〇〇達は部屋の隅へと退き、事の成り行きを見守る。


「それでは始めましょう」


 その言葉のあとにフードの人物と思しき声が、何やら唱え始める。やけに間伸びした声は独特な抑揚をつけ紡がれていく。この国で使われている言語のはずだが、一つ二つ単語が聞き取れるだけで何を言っているのか、さっぱり分からない。

 変化はゆっくり訪れた。人々の体から光が漏れでる。暗闇で顔の判別もつかなかった部屋の中が徐々に明るくなっていく。気がつけば昼間並みの明るさになっていた。


「これは」


 アレクは自分の体が光っているのを目を丸くして見ている。


「お前にも魔力があったか」

「どういうことですか?」

「ここに集められたのは魔力持ちだ」

「みんな魔法が使えるんですか⁉︎」

「そこまでの魔力はない。

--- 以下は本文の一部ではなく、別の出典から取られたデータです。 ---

-- ==== Sys2Proof/Proofs/Locations.lean ====
section
/-! Where every slot is while a command runs. A slot on its way from one list to another is in limbo: in no list, its record
not yet that of its next place. `SlotManager.Sound` says that every other slot is where its record says (R6), and that the
sequence numbers of the ready lists are in order (R11). -/

namespace Sys2Proof.Machine

-- One theorem after another, as in the tests: many of them at once would need a thread each.
set_option Elab.async false

/-! ### Places -/

/-- The lists that can hold a slot: the free list, the ready lists and the fill contexts, whose entries are OPEN or CLOSED. -/
inductive Place
  | free
  | ready (n : Fin 4)
  | fill (n : Fin 4) (closed : Bool)

/-- The list that a record names as its slot's place; none for DRAINING and HELD, which are no lists (R6). -/
def SlotRecord.place (r : SlotRecord) : Option Place :=
  match r.state, r.owner with
  | .free, _ => some .free
  | .ready, some n => some (.ready n)
  | .filling, some n => some (.fill n false)
  | .closed, some n => some (.fill n true)
  | _, _ => none

/-- The record has an owner exactly in the states that have one (R5). -/
def SlotRecord.ownerOk (r : SlotRecord) : Prop :=
  r.owner.isSome = true ↔ r.state = .filling ∨ r.state = .closed ∨ r.state = .ready

/-- The entries of the four fill contexts. -/
abbrev Fills := Fin 4 → List (Nat × Bool)

/-- A list holds a slot. -/
def SlotManager.holds (sm : SlotManager) (fills : Fills) : Place → Nat → Prop
  | .free, k => k ∈ sm.free
  | .ready n, k => k ∈ sm.readyOf n
  | .fill n closed, k => (k, closed) ∈ fills n

/-- No list holds a slot twice. -/
structure SlotManager.ListsNodup (sm : SlotManager) (fills : Fills) : Prop where
  free : sm.free.Nodup
  ready : ∀ n, (sm.readyOf n).Nodup
  fill : ∀ n, ((fills n).map Prod.fst).Nodup

/-- The ready lists' sequence numbers rise from oldest to newest, and no entry lies more than `d` behind its counter. -/
def SlotManager.Sequenced (d : Nat) (sm : SlotManager) : Prop :=
  ∀ n, (∀ k ∈ sm.readyOf n, (sm.slot k).sequence.isSome = true ∧ 1 ≤ sm.behind n k ∧ sm.behind n k ≤ d) ∧
    (sm.readyOf n).Pairwise fun older newer => sm.behind n newer < sm.behind n older

/-- Every slot but those in limbo is in the one place that its record names, those in limbo are in none; and, when `q` holds,
the ready lists are in sequence. -/
structure SlotManager.Sound (q : Prop) (d : Nat) (sm : SlotManager) (fills : Fills) (limbo : List Nat) : Prop where
  built : sm.built = true → sm.slots.length = sm.count.toNat
  absent : sm.built = false → sm.slots = []
  nodup : sm.ListsNodup fills
  limboNodup : limbo.Nodup
  limboLt : ∀ k ∈ limbo, k < sm.slots.length
  limboOut : ∀ k ∈ limbo, ∀ p, ¬ sm.holds fills p k
  placed : ∀ k, k ∉ limbo → ∀ p, sm.holds fills p k ↔ k < sm.slots.length ∧ (sm.slot k).place = some p
  owner : ∀ k, k ∉ limbo → k < sm.slots.length → (sm.slot k).ownerOk
  sequenced : q → sm.Sequenced d
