theorem SameFill.fillOk (h : ch.SameFill ch') (hok : ch.fillOk) : ch'.fillOk := by
  by_cases hfilling : ch.state = .filling
  · exact (h.contained (hok.contained (by simp [hfilling]))).fillOk_of_open
      (by rw [oneOpen_iff_status, h.status]; exact oneOpen_iff_status.1 (hok.oneOpen hfilling)) (h.state.trans hfilling)
  · have hclosed : ch'.AllClosed := by
      rw [allClosed_iff_status, h.status]
      exact allClosed_iff_status.1 (hok.allClosed hfilling)
    by_cases hoff : ch.state = .off
    · have htimer := mt hok.timer (by simp [hoff])
      exact fillOk_of_off (h.state.trans hoff) (h.fill_eq_nil.2 (hok.off hoff)) (h.budget ▸ hok.range)
        (h.timer.trans (not_not.1 htimer))
    · exact (h.contained (hok.contained hoff)).fillOk_of_closed hclosed (h.state ▸ hfilling)
        (fun hs => absurd (h.state ▸ hs) hoff) (by rw [h.timer, h.state]; exact hok.timer)

theorem SameFill.markInFlight (ch : InputChannel) : ch.SameFill ch.markInFlight where
  status := ch.markInFlight_status
  state := by rw [ch.markInFlight_eq]
  budget := by rw [ch.markInFlight_eq]
  progress := by rw [ch.markInFlight_eq]
  timer := by rw [ch.markInFlight_eq]

theorem SameFill.lineWritten (ch : InputChannel) : ch.SameFill ch.lineWritten := by
  unfold InputChannel.lineWritten
  split
  · exact {}
  · refine { status := ?_ }
    rw [List.map_map]
    refine List.map_congr_left fun e _ => ?_
    simp only [Function.comp_apply]
    split <;> rfl

theorem SameFill.acceptLine (ch : InputChannel) (e : FrameEntry) (payload : List Word) :
    ch.SameFill (ch.acceptLine e payload) := by
  refine { status := ?_ }
  simp only [InputChannel.acceptLine, List.map_map]
  refine List.map_congr_left fun x _ => ?_
  simp only [Function.comp_apply]
  split <;> rfl

/-! ### Entries that leave, and the close of the open one -/

theorem Left.contained (h : ch.Left ch') (hc : ch.Contained) : ch'.Contained where
  entries := h.sublist.length_le.trans hc.entries
  range := by rw [h.cfg]; exact hc.range
  budget := by rw [h.cfg]; exact fun hb => h.covered.trans (hc.budget hb)

theorem Left.allClosed (h : ch.Left ch') (hclosed : ch.AllClosed) : ch'.AllClosed :=
  fun e he => hclosed e (h.sublist.subset he)

theorem Left.oneOpen (h : ch.Left ch') (hopen : ch.OneOpen) : ch'.OneOpen := by
  obtain ⟨older, e, hfill, hclosed, he⟩ := hopen
  obtain ⟨older', last, hfill', holder, hlast⟩ := List.sublist_append_iff.1 (hfill ▸ h.sublist)
  have hmem := h.opened e (by simp [hfill]) he
  have hsubset : ∀ x ∈ older', x.isClosed = true := fun x hx => hclosed x (holder.subset hx)
  rw [hfill', List.mem_append] at hmem
  have hne := List.ne_nil_of_mem (hmem.resolve_left fun hm => by simp [hsubset e hm] at he)
  obtain rfl : last = [e] := by
    rcases List.sublist_cons_iff.1 hlast with hnil | ⟨tail, rfl, htail⟩
    · exact absurd (List.sublist_nil.1 hnil) hne
    · rw [List.sublist_nil.1 htail]
  exact ⟨older', e, hfill', hsubset, he⟩

/-- An OPEN entry counts against the budget, so that the budget is not reached while it stands. -/
theorem Left.runs_of_open (h : ch.Left ch') (hc : ch.Contained) (hopen : ch.OneOpen) :
    ch'.state = ch.state ∧ ch'.stopPending = ch.stopPending ∧ ch'.lossTimer = ch.lossTimer := by
  refine h.runs fun hb => ?_
  obtain ⟨older, e, hfill, -, he⟩ := h.oneOpen hopen
  have hpos : 0 < ch'.fill.countP FrameEntry.countsForBudget :=
    List.countP_pos_iff.2 ⟨e, by simp [hfill], FrameEntry.countsForBudget_of_opened he⟩
  have := hc.budget hb
  omega

theorem Left.stopped_or (h : ch.Left ch') :
    (ch'.state = ch.state ∧ ch'.stopPending = ch.stopPending ∧ ch'.lossTimer = ch.lossTimer) ∨ ch'.Stopped :=
  h.running.imp_right fun ⟨_, _, hstop⟩ => hstop

/-- Entries that leave leave a fill context in order; in OFF there are none that could. -/
theorem Left.fillOk (h : ch.Left ch') (hnil : ch.fill = [] → ch' = ch) (hok : ch.fillOk) : ch'.fillOk := by
  by_cases hoff : ch.state = .off
  · exact hnil (hok.off hoff) ▸ hok
  have hcontained := h.contained (hok.contained hoff)
  by_cases hfilling : ch.state = .filling
  · obtain ⟨hstate, -, -⟩ := h.runs_of_open (hok.contained hoff) (hok.oneOpen hfilling)
    exact hcontained.fillOk_of_open (h.oneOpen (hok.oneOpen hfilling)) (hstate.trans hfilling)
  · have hclosed := h.allClosed (hok.allClosed hfilling)
    rcases h.stopped_or with ⟨hstate, -, htimer⟩ | hstop
    · exact hcontained.fillOk_of_closed hclosed (hstate ▸ hfilling) (fun hs => absurd (hstate ▸ hs) hoff)
        (by rw [hstate, htimer]; exact hok.timer)
    · exact hcontained.fillOk_of_stopped hclosed hstop

theorem allClosed_closeEntry (ch : InputChannel) (e : FrameEntry) (v : Verdict) (short : Bool) :
    (ch.closeEntry e v short).AllClosed := fun x hx => by
  obtain ⟨y, -, rfl⟩ := List.mem_map.1 hx
  exact y.close_isClosed v short

theorem Contained.closeEntry (h : ch.Contained) (e : FrameEntry) (v : Verdict) (short : Bool) :
    (ch.closeEntry e v short).Contained where
  entries := (List.length_map _).trans_le h.entries
  range := h.range
  budget hb := by
    have hle : (ch.fill.map (FrameEntry.close v short)).countP FrameEntry.countsForBudget ≤
        ch.fill.countP FrameEntry.countsForBudget := by
      rw [List.countP_map]
      exact List.countP_mono_left fun x _ => x.countsForBudget_close v short
    exact (Nat.add_le_add_left hle _).trans (h.budget hb)

/-- A channel of a contained fill context without an OPEN entry may stop. -/
theorem Contained.fillOk_stopped (h : ch.Contained) (hclosed : ch.AllClosed) : ch.stopped.fillOk := by
  have hstopped : ch.stopped.Contained := ⟨h.entries, h.range, h.budget⟩
  refine hstopped.fillOk_of_stopped hclosed ⟨?_, rfl⟩
  unfold InputChannel.stopped
  split <;> simp [*]

end InputChannel

section

variable {s t : State} {n : Fin 4}

theorem contained_closeOpen (h : (s.input n).Contained) (v : Verdict) (short : Bool) :
    ((s.closeOpen n v short).input n).Contained := by
  cases he : (s.input n).openEntry with
  | none => rwa [State.closeOpen_of_none he]
  | some e => rw [State.input_closeOpen_of_some he]; exact h.closeEntry e v short

theorem allClosed_closeOpen (s : State) (n : Fin 4) (v : Verdict) (short : Bool) :
    ((s.closeOpen n v short).input n).AllClosed := by
  cases he : (s.input n).openEntry with
  | none => rw [State.closeOpen_of_none he]; exact InputChannel.openEntry_eq_none.1 he
  | some e => rw [State.input_closeOpen_of_some he]; exact InputChannel.allClosed_closeEntry _ e v short
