/-! ### Writes of the input registers (R12, R25, R26) -/

theorem fillsOk_stopCompletion (h : s.fillsOk) (hoff : (s.input n).state ≠ .off) (hfilling : (s.input n).state ≠ .filling) :
    (s.stopCompletion n).fillsOk :=
  (ActsOn.refl s).stopCompletion.fillsOk h
    (fillOk_stopCompletion ((h n).contained hoff) ((h n).allClosed hfilling))

theorem fillsOk_stopNow (h : s.fillsOk) (hoff : (s.input n).state ≠ .off) : (s.stopNow n).fillsOk := by
  unfold State.stopNow
  dsimp only
  split
  next hs =>
    refine (ActsOn.refl s).countIn.closeFrame.stopCompletion.fillsOk h ?_
    have hc : ((s.countIn n .discardedByStop).input n).Contained := by
      rw [State.countIn, State.input_modInput, if_pos rfl]
      exact contained_of_eq ((h n).contained hoff)
    obtain ⟨hc', hclosed, -⟩ := closeFrame_closed hc .discard false
    exact fillOk_stopCompletion hc' hclosed
  next hs => exact fillsOk_stopCompletion h hoff hs

theorem fillsOk_stopAtEnd (h : s.fillsOk) (hoff : (s.input n).state ≠ .off) : (s.stopAtEnd n).fillsOk := by
  unfold State.stopAtEnd
  split
  · refine (ActsOn.refl s).modInput.fillsOk h ?_
    rw [State.input_modInput, if_pos rfl]
    exact InputChannel.SameFill.fillOk {} (h n)
  next hs => exact fillsOk_stopCompletion h hoff hs

theorem fillsOk_tryEnable (h : s.fillsOk) (hoff : (s.input n).state = .off) : (s.tryEnable n).fillsOk := by
  refine (ActsOn.refl s).tryEnable.fillsOk h ?_
  unfold State.tryEnable
  split
  · rw [State.input_modInput, if_pos rfl]
    have hnil := (h n).off hoff
    exact InputChannel.Contained.fillOk_of_listening
      ⟨by simp [hnil], (h n).range, by simp [hnil]⟩ (by simp [InputChannel.AllClosed, hnil]) (.inl rfl)
  · rw [State.input_raiseIn, State.input_modInput, if_pos rfl]
    exact InputChannel.SameFill.fillOk {} (h n)

theorem fillsOk_writeDisable (h : s.fillsOk) (mode : StopMode) : (s.writeDisable n mode).fillsOk := by
  have hstop : (s.input n).state ≠ .off → (if (s.input n).stopPending then s else
      match mode with
      | .immediate => s.stopNow n
      | .atFrameEnd => s.stopAtEnd n).fillsOk := fun hoff => by
    split
    · exact h
    · cases mode with
      | immediate => exact fillsOk_stopNow h hoff
      | atFrameEnd => exact fillsOk_stopAtEnd h hoff
  unfold State.writeDisable
  split
  case h_1 hs | h_2 hs | h_3 hs => exact hstop (by simp [hs])
  all_goals exact h

theorem fillsOk_writeEnable (h : s.fillsOk) : (s.writeEnable n).fillsOk := by
  have hignored : s.configIgnored.fillsOk := ((OnlyMarks.refl s).keep).fillsOk h
  have hrunning : (if (s.input n).stopPending then s.configIgnored else s).fillsOk := by
    split
    · exact hignored
    · exact h
  unfold State.writeEnable
  split
  case h_1 hs => exact fillsOk_tryEnable h hs
  case h_2 | h_3 | h_4 => exact hrunning
  case h_5 => exact hignored
  case h_6 => exact h

theorem fillsOk_writeInCtrl (h : s.fillsOk) (enable : Bool) (mode : StopMode) : (s.writeInCtrl n enable mode).fillsOk := by
  have hmode : (s.modInput n fun ch => { ch with stopMode := mode }).fillsOk := by
    refine (ActsOn.refl s).modInput.fillsOk h ?_
    rw [State.input_modInput, if_pos rfl]
    exact InputChannel.SameFill.fillOk {} (h n)
  unfold State.writeInCtrl
  split
  · exact ((OnlyMarks.refl s).keep).fillsOk h
  · dsimp only
    split
    · exact fillsOk_writeEnable hmode
    · exact fillsOk_writeDisable hmode mode

/-- A configuration write leaves the budget within 16 bits (R25). -/
theorem inConfigWrite_budget {cfg cfg' : InConfig} {reg : InConfigReg} {w : Word} (hle : cfg.budget ≤ 65535)
    (h : inConfigWrite cfg reg w = some cfg') : cfg'.budget ≤ 65535 := by
  cases reg with
  | geom | cfg =>
    simp only [inConfigWrite, Option.ite_none_right_eq_some, Option.some.injEq] at h
    obtain ⟨_, rfl⟩ := h
    exact hle
  | budget => cases h; exact Nat.le_of_lt_succ (field_lt w 0 16)
  | loss => cases h; exact hle

theorem input_trimReady (s : State) (n : Fin 4) (quota : Nat) :
    (s.trimReady n quota).input n =
      (s.input n).countEvicted ((s.sm.excess n quota).countP fun k => !(s.sm.slot k).viewed) := by
  rw [State.trimReady, State.input_modInput, if_pos rfl]
  rfl

theorem fillsOk_writeInConfig (h : s.fillsOk) (reg : InConfigReg) (w : Word) : (s.writeInConfig n reg w).fillsOk := by
  have hignored : s.configIgnored.fillsOk := ((OnlyMarks.refl s).keep).fillsOk h
  unfold State.writeInConfig
  split
  next hoff =>
    split
    · exact hignored
    next cfg hcfg =>
      have htimer : (s.input n).lossTimer = none := not_not.1 (mt (h n).timer (by simp [hoff]))
      have hok : ∀ ch : InputChannel, (∃ counters, ch = { s.input n with cfg := cfg, counters := counters }) → ch.fillOk := by
        rintro _ ⟨counters, rfl⟩
        exact InputChannel.fillOk_of_off hoff ((h n).off hoff) (inConfigWrite_budget (h n).range hcfg) htimer
      dsimp only
      split
      · refine (ActsOn.refl s).modInput.trimReady.fillsOk h (hok _ ?_)
        rw [input_trimReady, State.input_modInput, if_pos rfl]
        exact ⟨_, rfl⟩
      · refine (ActsOn.refl s).modInput.fillsOk h (hok _ ⟨(s.input n).counters, ?_⟩)
        rw [State.input_modInput, if_pos rfl]
  next => exact hignored

/-! ### Line writes and channel resets (R42, R47, R48) -/

theorem fillsOk_finishReset (h : s.fillsOk) (hs : (s.input n).state = .resetting) : (s.finishReset n).fillsOk := by
  refine (ActsOn.refl s).finishReset.fillsOk h ?_
  rw [State.finishReset, State.input_modInput, if_pos rfl]
  exact InputChannel.fillOk_of_off rfl rfl (h n).range (not_not.1 (mt (h n).timer (by simp [hs])))

theorem fillsOk_inputWriteDone (h : s.fillsOk) : (s.inputWriteDone n).fillsOk := by
  unfold State.inputWriteDone
  split
  next hs => exact fillsOk_finishReset h hs
  · have hwritten : (s.modInput n InputChannel.lineWritten).fillsOk := by
      refine (ActsOn.refl s).modInput.fillsOk h ?_
      rw [State.input_modInput, if_pos rfl]
      exact (InputChannel.SameFill.lineWritten _).fillOk (h n)
    generalize s.modInput n InputChannel.lineWritten = u at hwritten
    have hsettled : (u.settle n).fillsOk := (ActsOn.refl u).settle.fillsOk hwritten
      ((u.left_settle n).fillOk State.input_settle_of_nil (hwritten n))
    refine (OnlyMarks.refl _).raiseWrite.fillsOk ?_
    unfold State.finishStopping
    split
    next hs => exact fillsOk_stopCompletion hsettled (by simp [hs]) (by simp [hs])
    · exact hsettled

theorem fillsOk_lineWriteDone (h : s.fillsOk) (r : MemRequest) : (s.lineWriteDone r).fillsOk := by
  have hstored : (s.storeWords r).fillsOk := ((OnlyMarks.refl s).keep).fillsOk h
  unfold State.lineWriteDone
  split
  · exact fillsOk_inputWriteDone hstored
  · exact hstored

theorem fillsOk_resetInput (h : s.fillsOk) (n : Fin 4) : (s.resetInput n).fillsOk := by
  refine (ActsOn.refl s).resetInput.fillsOk h ?_
  unfold State.resetInput
  dsimp only
  split
  · rw [State.input_setInput, if_pos rfl]
    exact InputChannel.SameFill.fillOk {} (h n)
  next hs =>
    rw [State.input_setInput, if_pos rfl]
    cases s.inFlight (.input n) with
    | false => exact InputChannel.fillOk_of_off rfl rfl (h n).range rfl
    | true =>
      have hdiscard : ((s.input n).fill.map fun e => { e with status := .closed .discard }).countP
          FrameEntry.countsForBudget = 0 := by
        rw [List.countP_map]
        exact List.countP_eq_zero.2 fun e _ => by simp [FrameEntry.countsForBudget]
      refine InputChannel.Contained.fillOk_of_closed ⟨?_, (h n).range, fun _ => ?_⟩ ?_ nofun nofun (absurd rfl)
      · exact (List.length_map _).trans_le (h n).entries
      · exact (Nat.add_le_add_left hdiscard.le _).trans (Nat.zero_le _)
      · intro e he
        obtain ⟨x, -, rfl⟩ := List.mem_map.1 he
        rfl
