-- ==== Sys2Proof/Proofs/PushLink.lean ====
section
/-! The messages of the push link and the loss timer, by the state that they find their channel in (chapter 2). -/

namespace Sys2Proof.Machine

-- One theorem after another, as in the tests: many of them at once would need a thread each.
set_option Elab.async false

section

variable {s : State} {n : Fin 4}

/-! ### Updates in one go -/

theorem stray_eq (s : State) (n : Fin 4) : s.stray n =
    ({ s with eu := s.eu.setBits (.input n) 0x100 } : State).setInput n ((s.input n).count .stray) := rfl

theorem broken_eq (s : State) (n : Fin 4) : s.broken n =
    ({ s with eu := s.eu.setBits (.input n) 0x004 } : State).setInput n ((s.input n).count .framesBroken) := rfl

theorem modInput_setInput (s : State) (n : Fin 4) (ch : InputChannel) (f : InputChannel → InputChannel) :
    (s.setInput n ch).modInput n f = s.setInput n (f ch) := by
  rw [State.modInput, State.setInput_setInput, State.input_setInput, if_pos rfl]

/-! ### What each message comes to -/

theorem exec_frameStart_of_listening (h : (s.input n).state = .armed ∨ (s.input n).state = .skipping) (tag : Option Word) :
    exec (.frameStart n tag) s = .next (s.takeFrameStart n tag) := by
  change execFrameStart n tag s = _
  rcases h with h | h <;> simp only [execFrameStart, h]

theorem exec_frameStart_of_filling (h : (s.input n).state = .filling) (tag : Option Word) :
    exec (.frameStart n tag) s = .next (s.frameStartFilling n tag) := by
  change execFrameStart n tag s = _
  simp only [execFrameStart, h]

theorem exec_line_of_armed (h : (s.input n).state = .armed) (payload : List Word) :
    exec (.line n payload) s = .next (s.stray n) := by
  change execLine n payload s = _
  simp only [execLine, h]

theorem exec_line_of_open (h : (s.input n).state = .filling) {e : FrameEntry} (he : (s.input n).openEntry = some e)
    (payload : List Word) : exec (.line n payload) s = .next (s.lineFilling n e payload) := by
  change execLine n payload s = _
  simp only [execLine, h, he]

theorem exec_frameEnd_of_armed (h : (s.input n).state = .armed) : exec (.frameEnd n) s = .next (s.stray n) := by
  change execFrameEnd n s = _
  simp only [execFrameEnd, h]

theorem exec_frameEnd_of_open (h : (s.input n).state = .filling) {e : FrameEntry} (he : (s.input n).openEntry = some e) :
    exec (.frameEnd n) s = .next (s.frameEndFilling n e) := by
  change execFrameEnd n s = _
  simp only [execFrameEnd, h, he]

theorem exec_frameEnd_of_skipping (h : (s.input n).state = .skipping) :
    exec (.frameEnd n) s = .next (s.setInput n { s.input n with state := .armed }) := by
  change execFrameEnd n s = _
  simp only [execFrameEnd, h]
  rfl

/-- A channel that hears nothing drops every message (R24). -/
theorem exec_of_deaf (h : (s.input n).state = .off ∨ (s.input n).state = .stopping ∨ (s.input n).state = .resetting)
    (tag : Option Word) (payload : List Word) :
    exec (.frameStart n tag) s = .next s ∧ exec (.line n payload) s = .next s ∧ exec (.frameEnd n) s = .next s := by
  change execFrameStart n tag s = _ ∧ execLine n payload s = _ ∧ execFrameEnd n s = _
  rcases h with h | h | h <;> simp only [execFrameStart, execLine, execFrameEnd, h, and_self]

end

/-- Settles O36: the state that a message finds its channel in decides. -/
theorem messagesWithoutFrame : Obligations.MessagesWithoutFrame := by
  refine ⟨fun n s h => exec_frameEnd_of_skipping h, fun n tag payload s => ⟨fun h => ?_, fun h => ?_, fun h => ?_⟩⟩
  · rw [exec_line_of_armed h, exec_frameEnd_of_armed h, stray_eq]
    exact ⟨rfl, rfl⟩
  · change execLine n payload s = _
    simp only [execLine, h]
  · exact exec_of_deaf h tag payload

/-! ### The close of the open entry (R32, R41) -/

/-- A line of another entry, or one whose write is in flight, stays at the head. -/
theorem dropLines_of_kept {e : FrameEntry} {l : FifoLine} (h : l.slot ≠ e.slot ∨ e.writeInFlight = true)
    (rest : List FifoLine) : dropLines e (l :: rest) = l :: rest.filter fun x => x.slot ≠ e.slot := by
  refine if_neg fun hdrop => ?_
  simp only [Bool.and_eq_true, decide_eq_true_eq, Bool.not_eq_true'] at hdrop
  obtain ⟨hslot, hflight⟩ := hdrop
  rcases h with h | h
  · exact h hslot
  · simp [h] at hflight

theorem dropLines_of_dropped {e : FrameEntry} {l : FifoLine} (hslot : l.slot = e.slot) (hflight : e.writeInFlight = false)
    (rest : List FifoLine) : dropLines e (l :: rest) = rest.filter fun x => x.slot ≠ e.slot :=
  if_pos (by simp [hslot, hflight])

theorem headDropped_cons {ch : InputChannel} {e : FrameEntry} {l : FifoLine} {rest : List FifoLine} (h : ch.fifo = l :: rest) :
    ch.headDropped e = (decide (l.slot = e.slot) && !e.writeInFlight) := by
  rw [InputChannel.headDropped, h]

/-- Settles O31: the close of the entry with its four cases of the line at the FIFO head. -/
theorem closeOfOpenEntry : Obligations.CloseOfOpenEntry := by
  intro s n older e short hfill holder hopen
  have he := e.not_isClosed_iff.2 hopen
  have hclose := fun v => State.closeOpen_of_some (InputChannel.openEntry_append hfill holder he) v short
  have hentry := fun v => InputChannel.closeEntry_append hfill holder he v short
  refine ⟨?_, fun l rest hfifo hkept => ?_, fun l rest hfifo hslot hflight => ?_, fun hfifo => ?_⟩
  all_goals rw [hclose, hentry]
  · rfl
  · have hhead : (s.input n).headDropped e = false := by
      rw [headDropped_cons hfifo]
      rcases hkept with h | h <;> simp [h]
    simp only [hhead, hfifo, dropLines_of_kept hkept, Bool.and_false, Bool.false_eq_true, if_false, if_true]
    rfl
  · have hhead : (s.input n).headDropped e = true := by
      rw [headDropped_cons hfifo]
      simp [hslot, hflight]
    simp only [hhead, hfifo, dropLines_of_dropped hslot hflight, decide_true, Bool.and_true, if_true]
    rfl
  · have hhead : (s.input n).headDropped e = false := by rw [InputChannel.headDropped, hfifo]
    simp only [hhead, hfifo, dropLines, Bool.and_false, Bool.false_eq_true, if_false, if_true]
    rw [← hfifo]
    rfl
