theorem resetInput_of_other {s : State} {n : Fin 4} (h : (s.input n).state ≠ .resetting) :
    s.resetInput n =
      ({ s with
        sm := if s.inFlight (.input n) then (s.sm.resetInput n).closeRecords (s.input n).fill
          else ((s.sm.resetInput n).closeRecords (s.input n).fill).toFreeAll ((s.input n).fill.map FrameEntry.slot)
        eu := s.eu.clearReg (.input n)
        arb := { s.arb with inReq := s.arb.inReq.set n none } } : State).setInput n
          ((s.input n).afterReset (s.inFlight (.input n))) := if_neg h

theorem modOutput_setOutput (s : State) (m : Fin 6) (o : OutputChannel) (f : OutputChannel → OutputChannel) :
    (s.setOutput m o).modOutput m f = s.setOutput m (f o) := by
  rw [State.modOutput, State.setOutput_setOutput, State.output_setOutput, if_pos rfl]

/-- An output is reset after the release of its slot, which changes the slot manager and the retained slot alone. -/
theorem resetOutput_of_release {s : State} {m : Fin 6} {sm : SlotManager} {o : OutputChannel}
    (h : s.release m = ({ s with sm := sm } : State).setOutput m o) :
    s.resetOutput m = ({ s with
      sm := sm
      eu := s.eu.clearReg (.output m)
      arb := { s.arb with outReq := s.arb.outReq.set m none } } : State).setOutput m { o with
        state := .off, frame := none, fifo := [], repeatBuf := none, epoch := o.epoch + 1, last := none,
        lossReported := none, counters := Vector.replicate 10 0 } := by
  rw [State.resetOutput, h]
  exact modOutput_setOutput { s with
    sm := sm, eu := s.eu.clearReg (.output m), arb := { s.arb with outReq := s.arb.outReq.set m none } } m o _

theorem release_of_some {s : State} {m : Fin 6} {k : Nat} (h : (s.output m).retained = some k) :
    s.release m = ({ s with sm := s.sm.leave m k } : State).setOutput m { s.output m with retained := none } := by
  rw [State.release, h]
  rfl

theorem release_of_none {s : State} {m : Fin 6} (h : (s.output m).retained = none) :
    s.release m = ({ s with sm := s.sm } : State).setOutput m { s.output m with retained := none } := by
  have hself : s.setOutput m (s.output m) = s := by simp [State.setOutput, State.output]
  have hrelease : s.release m = s := by rw [State.release, h]
  rw [hrelease, ← h]
  exact hself.symm

/-- Settles O7: a write in flight decides what stays in RESETTING. -/
theorem channelResets : Obligations.ChannelResets := by
  have hinput : ∀ (n : Fin 4) (s : State), s.resetAsserted = false →
      exec (.inputChannelReset n) s = .next (s.resetInput n) := fun n s hreset =>
    hostWrite_of_released hreset fun s => s.resetInput n
  have houtput : ∀ (m : Fin 6) (s : State), s.resetAsserted = false →
      exec (.outputChannelReset m) s = .next (s.resetOutput m) := fun m s hreset =>
    hostWrite_of_released hreset fun s => s.resetOutput m
  refine ⟨fun n s hreset => ⟨fun h => ?_, fun h => ⟨_, rfl, fun hflight => ?_, fun hflight => ?_⟩⟩, fun m s hreset => ?_⟩
  · rw [hinput n s hreset, resetInput_of_resetting h]
  · rw [hinput n s hreset, resetInput_of_other h, hflight]
    rfl
  · rw [hinput n s hreset, resetInput_of_other h, hflight]
    rfl
  · rw [houtput m s hreset]
    cases hretained : (s.output m).retained with
    | none => rw [resetOutput_of_release (release_of_none hretained)]
    | some k => rw [resetOutput_of_release (release_of_some hretained)]

end Sys2Proof.Machine
end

今ではほとんど魔法を使える者はいない」

「それじゃあ」

「いたとしても数人だ。それも大した魔法は使えない」

「ならこれは」


 今行っている儀式を見やる。

 

「だから多くの人の魔力を集める必要があった。これが成功しなければ国は滅びる」

「聖女……ですか?」

「知っていたか。そうだ」


 聖女のいない王国は神に見放されてしまう。通常は前の聖女が亡くなると自然に次の聖女が決まる。新しい神の使いの聖獣が王家へ新たな聖女を知らせにやってくるのだ。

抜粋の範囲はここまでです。